In 1954, Lewis sat down to write an essay entitled Xmas and Christmas: A Lost Chapter from Herodotus. The essay described the fictitious island of Niatirb (aka Britain) which had a yearly celebration called “Exmas.”

As Lewis goes on to explain, the celebration of Exmas is characterized by insanity in which individuals run around sending greeting cards and buying gifts for others because it is demanded of them. Such insanity naturally brings the following results:

“And the sellers of gifts no less than the purchasers become pale and weary, because of the crowds and the fog, so that any man who came into a Niatirbian city at this season would think some great public calamity had fallen on Niatirb. This fifty days of preparation is called in their barbarian speech the Exmas Rush.

But when the day of the festival comes, then most of the citizens, being exhausted with the Rush, lie in bed till noon. But in the evening they eat five times as much supper as on other days and, crowning themselves with crowns of paper, they become intoxicated.”

What’s often overlooked in the Exmas Rush, Lewis reports, is a much smaller, simpler celebration known as “Crissmas.”

“But the few among the Niatirbians have also a festival, separate and to themselves, called Crissmas, which is on the same day as Exmas. And those who keep Crissmas, doing the opposite to the majority of the Niatirbians, rise early on that day with shining faces and go before sunrise to certain temples where they partake of a sacred feast. And in most of the temples they set out images of a fair woman with a new-born Child on her knees and certain animals and shepherds adoring the Child.”

Lewis ends his tale of Exmas on Niatirb with the conclusion that Crissmas and Exmas are simply not the same festival for two reasons:

“But what Hecataeus says, that Exmas and Crissmas are the same, is not credible. For first, the pictures which are stamped on the Exmas-cards have nothing to do with the sacred story which the priests tell about Crissmas. And secondly, the most part of the Niatirbians, not believing the religion of the few, nevertheless send the gifts and cards and participate in the Rush and drink, wearing paper caps. But it is not likely that men, even being barbarians, should suffer so many and great things in honour of a god they do not believe in.”

Lewis’s words present several poignant questions.

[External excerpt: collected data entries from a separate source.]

theorem dropUser_changes {pt : Part → Bool} {s0 : State} (s : State) (n : Nat) (hK : Changes pt s0 s)
    (h_pairs : pt .pairs = true) : Changes pt s0 (dropUser s n) := by
  unfold dropUser
  repeat' (with_reducible first
      | assumption | apply setPair_changes | apply Changes.foldl | apply Changes.foldlFst | apply Changes.foldlSnd | intro _
      | extract_lets | split | dsimp +zetaDelta only | refine Changes.put ?_)

theorem recordEnd_changes {pt : Part → Bool} {s0 : State} (s : State) (n : Nat) (at_ : Option Nat) (state status : Nat)
    (hK : Changes pt s0 s) (h_devMem : pt .devMem = true) : Changes pt s0 (recordEnd s n at_ state status) := by
  unfold recordEnd
  repeat' (with_reducible first
      | assumption | apply writeRecordState_changes | refine Changes.fst ‹_› ?_ | refine Changes.snd ‹_› ?_ | intro _ | split)

theorem dropPoisoning_changes {pt : Part → Bool} {s0 : State} (s : State) (n : Nat) (hK : Changes pt s0 s)
    (h_dlv : pt .dlv = true) : Changes pt s0 (dropPoisoning s n) := by
  unfold dropPoisoning
  repeat' (with_reducible first
      | assumption | refine Changes.fst ‹_› ?_ | refine Changes.snd ‹_› ?_ | extract_lets | split | dsimp +zetaDelta only
      | refine Changes.put ?_)

theorem finishJob_changes {pt : Part → Bool} {s0 : State} (s : State) (n state status : Nat) (hK : Changes pt s0 s)
    (h_tallies : pt .tallies = true) (h_devMem : pt .devMem = true) (h_pairs : pt .pairs = true) (h_slots : pt .slots = true)
    (h_pools : pt .pools = true) (h_dlv : pt .dlv = true) (h_net : pt .net = true) (h_evt : pt .evt = true) : Changes pt s0
    (finishJob s n state status) := by
  unfold finishJob
  repeat' (with_reducible first
      | assumption | apply dropPoisoning_changes | apply recordEnd_changes | apply dropUser_changes | apply dropReservations_changes
      | apply fire_changes | apply setSlot_changes | intro _ | extract_lets | dsimp +zetaDelta only | refine Changes.put ?_)

theorem endJob_changes {pt : Part → Bool} {s0 : State} (s : State) (n state status : Nat) (hK : Changes pt s0 s)
    (h_objects : pt .objects = true) (h_tallies : pt .tallies = true) (h_devMem : pt .devMem = true) (h_pairs : pt .pairs = true)
    (h_slots : pt .slots = true) (h_cmds : pt .cmds = true) (h_pools : pt .pools = true) (h_dlv : pt .dlv = true)
    (h_net : pt .net = true) (h_evt : pt .evt = true) (h_trace : pt .trace = true) : Changes pt s0 (endJob s n state status) := by
  unfold endJob
  repeat' (with_reducible first
      | assumption | refine bump_tally _ _ ?_ (by assumption) (by decide) | refine bump_object _ _ ?_ (by assumption) (by decide)
      | refine bump_any _ _ ?_ (by assumption) (by assumption) | refine bumpBy_tally _ _ _ ?_ (by assumption) (by decide)
      | refine bumpBy_object _ _ _ ?_ (by assumption) (by decide) | refine bumpBy_any _ _ _ ?_ (by assumption) (by assumption)
      | apply finishJob_changes | apply freeBuffers_changes | apply setSlot_changes
      | refine Changes.tally ?_ _ _ _ (by assumption) (by decide) | refine Changes.object ?_ _ _ _ (by assumption) (by decide)
      | refine Changes.any ?_ _ _ _ (by assumption) (by assumption) | intro _ | extract_lets | split | dsimp +zetaDelta only
      | refine Changes.put ?_)

theorem endWaiting_changes {pt : Part → Bool} {s0 : State} (s : State) (n : Nat) (hK : Changes pt s0 s) (h_tallies : pt .tallies = true)
    (h_devMem : pt .devMem = true) (h_pairs : pt .pairs = true) (h_slots : pt .slots = true) (h_pools : pt .pools = true)
    (h_dlv : pt .dlv = true) (h_net : pt .net = true) (h_evt : pt .evt = true) : Changes pt s0 (endWaiting s n) := by
  unfold endWaiting
  repeat' (with_reducible first
      | assumption | apply finishJob_changes | refine Changes.fst ‹_› ?_ | refine Changes.snd ‹_› ?_ | intro _ | split)

/-! ## Sequencer -/

theorem takeCommand_changes {pt : Part → Bool} {s0 : State} (s : State) (n : Nat) (hK : Changes pt s0 s)
    (h_tallies : pt .tallies = true) (h_slots : pt .slots = true) (h_arbs : pt .arbs = true) : Changes pt s0 (takeCommand s n) := by
  unfold takeCommand
  repeat' (with_reducible first
      | assumption | refine bump_tally _ _ ?_ (by assumption) (by decide) | refine bump_object _ _ ?_ (by assumption) (by decide)
      | refine bump_any _ _ ?_ (by assumption) (by assumption) | refine bumpBy_tally _ _ _ ?_ (by assumption) (by decide)
      | refine bumpBy_object _ _ _ ?_ (by assumption) (by decide) | refine bumpBy_any _ _ _ ?_ (by assumption) (by assumption)
      | apply arbGrant_changes | apply setSlot_changes | refine Changes.tally ?_ _ _ _ (by assumption) (by decide)
      | refine Changes.object ?_ _ _ _ (by assumption) (by decide) | refine Changes.any ?_ _ _ _ (by assumption) (by assumption)
      | intro _ | extract_lets | dsimp +zetaDelta only | refine Changes.put ?_)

Like the citizens of Niatirb, the Christmas rush annually wears out many Americans. But is this Christmas rush a bit hypocritical on the part of both Christians and non-Christians? If non-Christians don’t believe in the birth of Christ, then why do they go to the trouble to recognize the holiday? And if Christians truly wished to honor the birth of their Savior, then wouldn’t they be more willing to do away with the madness which accompanies the holiday in order to focus more on Him?